# Dependencies

In [None]:
import pandas as pd
import numpy as np
import plotly.express as px
from dash import Dash, dcc, html, Input, Output

# Import data

In [None]:
sp500 = pd.read_excel('data/s&p500.xlsx')
sp500_top10_holders = pd.read_excel('data/sp500_top10_holders.xlsx')

In [None]:
# Fix index and column names
sp500.columns = sp500.iloc[0]
sp500 = sp500[1:]

sp500_top10_holders.columns = sp500_top10_holders.iloc[0]
sp500_top10_holders = sp500_top10_holders[1:]

In [None]:
sp500.head()

## Clean shareholders table

In [None]:
# Delete rows 'Top mutual fund holders' in 'class' column
sp500_top10_holders = sp500_top10_holders[sp500_top10_holders['class'] != 'Top mutual fund Holders']
sp500_top10_holders.shape

# Remove duplicated rows
sp500_top10_holders = sp500_top10_holders.drop_duplicates()
sp500_top10_holders.shape

## Merge Data

In [None]:
merged_df = pd.merge(sp500_top10_holders, sp500, on=['symbol', 'isin'])
merged_df.head()

In [None]:
# merged_merged_merged_merged_df[['isin', 'symbol']].nunique()
merged_df.shape


## Companies not located on US

In [None]:
merged_df['country'].unique()

## Convert values

In [None]:
# Function to convert values with 'B' and 'M' suffixes to numeric
def convert_shares(value):
    if 'B' in value:
        return float(value.replace('B', '')) * 1e9
    elif 'M' in value:
        return float(value.replace('M', '')) * 1e6
    elif 'k' in value:
        return float(value.replace('k', '')) * 1e3
    else:
        return float(value)

# Apply the function to the 'shares' column
merged_df['shares'] = merged_df['shares'].apply(convert_shares)

In [None]:
# List of columns to convert to numeric
columns_to_numeric = [
    '%', 'value', 'marketCap', 'enterpriseValue', 'totalCash', 'totalCashPerShare',
    'ebitda', 'totalDebt', 'quickRatio', 'currentRatio', 'totalRevenue', 'debtToEquity',
    'revenuePerShare', 'returnOnAssets', 'returnOnEquity', 'freeCashflow', 'operatingCashflow',
    'earningsGrowth', 'revenueGrowth', 'grossMargins', 'ebitdaMargins', 'operatingMargins'
]

# Convert specified columns to numeric
merged_df[columns_to_numeric] = merged_df[columns_to_numeric].apply(pd.to_numeric, errors='coerce')
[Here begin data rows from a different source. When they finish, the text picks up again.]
-- ==== Sys2Proof/Laws/Kept.lean ====
section
/-! SUPPORT. What every shared operation keeps of the state, said once for each: `State.Kept`. -/

namespace Sys2Proof.Machine

/-! ## A preorder -/

/-- The parts of a carousel that `Carousel.Kept` speaks of. -/
def Carousel.base (c : Carousel) : Geometry × Vector (Option Zone) 4 × Nat × Nat × Nat × Limits × Option Limits × Nat × Nat × Nat :=
  (c.geometry, c.zones, c.slots.length, c.phys.length, c.proj.length, c.limits, c.staged, c.queue.length, c.found, c.generation)

theorem Carousel.Kept.of_base {c c' : Carousel} (h : c'.base = c.base) : c.Kept c' := by
  simp only [Carousel.base, Prod.mk.injEq] at h
  obtain ⟨h1, h2, h3, h4, h5, h6, h7, h8, h9, h10⟩ := h
  exact ⟨h1, h2, h3, h4, h5, .inl h6, .inl h7, h8 ▸ le_max_left _ _, h9 ▸ le_max_left _ _, h10 ▸ le_max_left _ _⟩

theorem Carousel.Kept.refl (c : Carousel) : c.Kept c := .of_base rfl

theorem Carousel.Kept.trans {a b c : Carousel} (h : a.Kept b) (g : b.Kept c) : a.Kept c where
  geometry := g.geometry.trans h.geometry
  zones := g.zones.trans h.zones
  slotCount := g.slotCount.trans h.slotCount
  physCount := g.physCount.trans h.physCount
  projCount := g.projCount.trans h.projCount
  limits := by
    rcases g.limits with e | e
    · rw [e]; exact h.limits
    · rcases h.staged with e' | e'
      · exact .inr (e'.symm.trans e)
      · rw [e'] at e; cases e
  staged := by
    rcases g.staged with e | e
    · rw [e]; exact h.staged
    · exact .inr e
  queue := by have := h.queue; have := g.queue; omega
  found := by have := h.found; have := g.found; omega
  generation := by have := h.generation; have := g.generation; omega

/-- The parts of the state that `State.Kept` speaks of, but for the carousels. -/
def State.base (s : State) :=
  ((s.widths, s.articles, s.schedClock, s.week, s.setSpread, s.cancelMode, s.laneCap, s.transitTimeout, s.laneClock,
    s.gaugeSpan, s.estop, s.idleTicks, s.pending),
   (s.link, s.corrections, s.workSeq, s.workSeqSpent, s.lastStore, s.entries))

theorem State.Kept.of_base {s t : State} (h : t.base = s.base) (c : ∀ k, (s.car k).Kept (t.car k)) : s.Kept t := by
  simp only [State.base, Prod.mk.injEq] at h
  obtain ⟨⟨h1, h2, h3, h4, h5, h6, h7, h8, h9, h10, h11, h12, h13⟩, h14, h15, h16, h17, h18, h19⟩ := h
  constructor <;> first | assumption | rw [h14] | rw [h15] | rw [h19]
  all_goals first | exact le_max_left _ _ | exact id

theorem State.Kept.refl (s : State) : s.Kept s := .of_base rfl fun _ => .refl _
# Display the data types to verify the changes
merged_df.head()


# Treemap

## Sharehold -> Company -> Details

In [None]:
# Create a tree map using plotly.express
fig = px.treemap(
    merged_df, 
    path=['name', 'symbol'],
    values='value',
    color='value', 
    hover_data=['shares'],
    color_continuous_scale='RdBu'
)

# Change the figure size
fig.update_layout(
    width=1000,
    height=800
)
fig.show()

# Treemap 2

In [39]:
import plotly.express as px

app = Dash(__name__)

app.layout = html.Div([
    html.H4("Interactive TreeMap with Dash"),
    html.P("Filter options:"),
    dcc.RadioItems(
        id='filter-options',
        value='shareholder',
        options=['shareholder', 'sector', 'industry', 'country'],
    ),
    dcc.Graph(id="graph"),
], style={'backgroundColor': 'white'})

@app.callback(
    Output("graph", "figure"),
    Input("filter-options", "value"))
def generate_chart(mode):
    df = px.data.tips()  # replace with your own data source
    if mode == 'shareholder':
        merged_df["filter"] = merged_df["name"]
    elif mode == 'sector':
        merged_df["filter"] = merged_df["sector"]
    elif mode == 'industry':
        merged_df["filter"] = merged_df["industry"]
    elif mode == 'country':
        merged_df["filter"] = merged_df["country"]

    fig = px.treemap(
        merged_df,
        path=[px.Constant("sp500"), 'filter', 'symbol'],
        values='value',
        color='value',
        hover_data=['shares'],
        title=f"Values grouped by {mode}",
        color_continuous_scale='RdBu'
    )

    return fig

if __name__ == '__main__':
    app.run_server(debug=True)

In [None]:
# TODO add context
# TODO seperate notebook into 2 files: preprocessing and treemap
# TODO make it appear in a seperate window/browser
# TODO Shareholder -> sector
# TODO Shareholder -> company
# TODO change color scheme
# TODO remove white border from squares
# TODO card color different from background